An eco-friendly model for many European cities

Rare flora and fauna have returned

European Green Capital 2017: with 3,100 hectares of grassy areas and forest, Essen is already Germany’s third-greenest city. Now Essen wants to become even more climate-friendly, low-carbon, sustainable and socially responsible. The Green Capital initiative is all about improving quality of life. And the various urban development projects benefit one main target group first and foremost: the citizens. The European Commission’s jury was impressed by this integrated approach.

Another crucial factor that made the jury choose Essen was the Emscher River renaturation project: the restoration of what used to be Germany’s dirtiest river. As part of one of Europe’s largest infrastructure projects, the cooperative known as the Emschergenossenschaft is building a total of 400 kilometres of underground sewage canals that free the river and its tributaries from sewage. Retention basins have become showcase architectural landscapes to which rare flora and fauna have already returned.

The Green Capital has set itself very ambitious targets overall: the aim is to achieve a further, noticeable reduction in motor traffic by 2025. Measures to achieve this include the RS1 cycle highway, which will link up the towns and cities between Duisburg and Hamm along a 101-kilometre route. When the cycle highway has been completed in 2020, 1.7 million people will live along it. There are around 430,000 jobs within the immediate catchment area. Commuters who switch to cycling will be able to save up to 16,600 tonnes of CO2 per year.

Essen’s successful transformation from a mining city to the greenest city in North Rhine-Westphalia makes it a role model for many European cities that are currently undergoing structural changes. In the city’s university quarter, where the Krupp steel works used to be based, there is now a recreation area that perfectly combines homes, businesses and leisure facilities. The newly created Niederfeldsee lake in Altendorf is surrounded by parkland and is close to a pleasant residential area.

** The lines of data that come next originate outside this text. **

theorem posts_readDrawer (port : PortId) (named : Nat) (s : State) : (readDrawer port named s).1.posts = s.posts := by
  unfold readDrawer
  split
  · rfl
  · split_ifs
    · rfl
    · split <;> rfl

theorem State.posts_payTicket (s : State) (t : Ticket) (port : PortId) (method : PayMethod) (amount : Nat) (rounding : Int) (hit : Bool) :
    (s.payTicket t port method amount rounding hit).posts = s.posts := by
  have owed : ∀ (u : State) x, (u.owePayout x port).posts = u.posts := fun u x => by
    unfold State.owePayout
    dsimp only
    rw [State.posts_advanceStamp]
    split
    · rfl
    · split <;> simp
  exact (owed _ _).trans (State.posts_moveTicket _ _)

theorem State.posts_payCash (s : State) (port : PortId) (t : Ticket) (total : Nat) : (s.payCash port t total).1.posts = s.posts := by
  unfold State.payCash
  split
  · rfl
  · rename_i hd
    dsimp only
    split_ifs
    · rfl
    · rfl
    · exact (State.posts_payTicket _ _ _ _ _ _ _).trans (State.posts_setDrawer hd _)

theorem posts_pay (port : PortId) (a : TicketByteArgs) (s : State) : (pay port a s).1.posts = s.posts := by
  unfold pay
  split
  · split
    · rfl
    · split_ifs
      · rfl
      · rfl
      · split
        · exact s.posts_payCash _ _ _
        · exact s.posts_payTicket _ _ _ _ _ _
  · rfl

theorem posts_readTotals (a : TwoByteArgs) (s : State) : (readTotals a s).1.posts = s.posts := by
  unfold readTotals
  split
  · rfl
  · split_ifs
    · rfl
    · split
      · rfl
      · split <;> rfl

/-- END DAY sets each paid today to 0, and leaves every drawer where it is (R169). -/
theorem posts_endDay (port : PortId) (printer : Nat) (s : State) : (endDay port printer s).1.posts = s.posts := by
  unfold endDay
  split
  · rfl
  · split_ifs
    · rfl
    · refine (State.posts_advanceStamp _).trans (funext fun p => ?_)
      simp [State.posts, State.port]

/-! ### Printers and copies (chapter 7) -/

theorem posts_lockPrinter (port : PortId) (printer : Nat) (s : State) : (lockPrinter port printer s).1.posts = s.posts := by
  unfold lockPrinter
  split
  · rfl
  · split
    · rfl
    · rfl
    · split
      · exact s.posts_setLock _ _
      · split_ifs
        · exact s.posts_setLock _ _
        · split <;> simp

theorem posts_unlockPrinter (printer : Nat) (s : State) : (unlockPrinter printer s).1.posts = s.posts := by
  unfold unlockPrinter
  split
  · rfl
  · split <;> simp

theorem posts_cancelJob (port : PortId) (id : Nat) (s : State) : (cancelJob port id s).1.posts = s.posts := by
  unfold cancelJob
  split_ifs
  · rfl
  · split
    · rfl
    · split
      · rfl
      · split
        · rfl
        · rfl
        · split <;> simp

theorem posts_printCopy (port : PortId) (a : TicketByteArgs) (s : State) : (printCopy port a s).1.posts = s.posts := by
  unfold printCopy
  split
  · split
    · rfl
    · split_ifs <;> rfl
  · rfl

theorem posts_setHeader (a : SetHeaderArgs) (s : State) : (setHeader a s).1.posts = s.posts := by
  unfold setHeader
  split
  · split_ifs <;> rfl
  · rfl

theorem posts_readPrinter (printer : Nat) (s : State) : (readPrinter printer s).1.posts = s.posts := by
  unfold readPrinter
  split <;> rfl

/-! ### The part as a whole (chapters 9, 10 and 11) -/

theorem posts_setOption (a : SetOptionArgs) (s : State) : (setOption a s).1.posts = s.posts := by
  unfold setOption
  split
  · rfl
  · split <;> rfl

theorem posts_portReset (port : PortId) (x : Unit) (s : State) : (portReset port x s).1.posts = s.posts := by
  have abandoned : (s.abandonCapture port).posts = s.posts := s.posts_endCaptures _ fun u c => u.posts_freeSlot c
  have cleared : ∀ u : State, (u.setPort port (u.port port).cleared).posts = u.posts := fun u => u.posts_setPort_same port _ rfl
  exact (cleared _).trans ((State.posts_releaseLocks _ port).trans abandoned)

theorem posts_subscribe (port : PortId) (set : Nat) (s : State) : (subscribe port set s).1.posts = s.posts := by
  unfold subscribe
  split_ifs
  · rfl
  · exact s.posts_setPort_same port _ rfl

theorem posts_releaseAttention (port : PortId) (value : Nat) (s : State) : (releaseAttention port value s).1.posts = s.posts := by
  unfold releaseAttention
  split
  · rfl
  · exact s.posts_setPort_same port _ rfl

theorem posts_readAttention (port : PortId) (x : Unit) (s : State) : (readAttention port x s).1.posts = s.posts :=
  s.posts_setPort_same port { s.port port with attention := (s.port port).attention.drop 4 } rfl

theorem posts_clearOverflow (port : PortId) (x : Unit) (s : State) : (clearOverflow port x s).1.posts = s.posts :=
  s.posts_setPort_same port { s.port port with overflow := false } rfl

end Sys2Proof.Machine
end

section
/-! One SUPERVISOR, and a drawer at exactly the PAYOUT ports (R114, R115, R183 to R185): the roles that CONFIGURE PORT writes, and every
step. -/

namespace Sys2Proof.Machine

/-! ### The invariant said of the posts -/

/-- The ports that hold a drawer are those of the role PAYOUT (R114). -/
def DrawersStand (f : PortId → Role × Bool) : Prop := ∀ p, (f p).2 = true ↔ (f p).1 = .payout

/-- `State.rolesStand`, said of the posts. -/
def PostsStand (f : PortId → Role × Bool) : Prop :=
  (∃ p, (f p).1 = .supervisor ∧ ∀ q, (f q).1 = .supervisor → q = p) ∧ DrawersStand f

/-- The invariant reads the posts alone. -/
theorem State.rolesStand_iff (s : State) : s.rolesStand ↔ PostsStand s.posts := Iff.rfl

theorem State.rolesStand_of_posts {s t : State} (h : t.posts = s.posts) (hs : s.rolesStand) : t.rolesStand := by
  rw [State.rolesStand_iff, h]
  exact hs

/-- The post that a role is written with: a drawer for PAYOUT alone (R115). -/
def Role.post (role : Role) : Role × Bool := (role, decide (role = .payout))

theorem DrawersStand.update {f : PortId → Role × Bool} (h : DrawersStand f) (p : PortId) (role : Role) :
    DrawersStand (Function.update f p role.post) := by
  intro q
  rw [Function.update_apply]
  split_ifs
  · exact decide_eq_true_iff
  · exact h q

There’s also an excellent network of footpaths and hiking trails in the Green Capital and beyond the city limits. Wherever you look, there are green corridors linking different parts of the city. In total, 45 of Essen’s 50 districts are connected to around 500 kilometres of walking trails. One example is the Residenzaue park, with its old trees, flowerbeds and ponds, which provides a scenic route from the centre of Borbeck to the historical Borbecker Schlosspark. Walkers can start off in Borbeck, a built-up area without much green space, and follow the newly signposted ‘Tal Route’, which winds through green areas for almost the entire stretch. The route takes you from the Hexbachtal valley, with its dense floodplain forest and unspoiled natural surroundings, via rural Bedingrade through the Pausmühlbachtal valley. From the side of the path, you can gather herbs such as nettle, wild garlic and ribwort – whether for medicinal purposes or for cooking – before you finally reach Gerschede. This picturesque village on Essen’s outermost north-western edge is set among meadows, streams and farms.

Essen regards its year as the European Green Capital only as a prelude to a green decade in the entire region. The Emscher River renaturation will be completed in 2020, the KlimaExpo.NRW will present its results in 2022 and the International Garden Exhibition (IGA) will take place in the Ruhr Metropolis in 2027.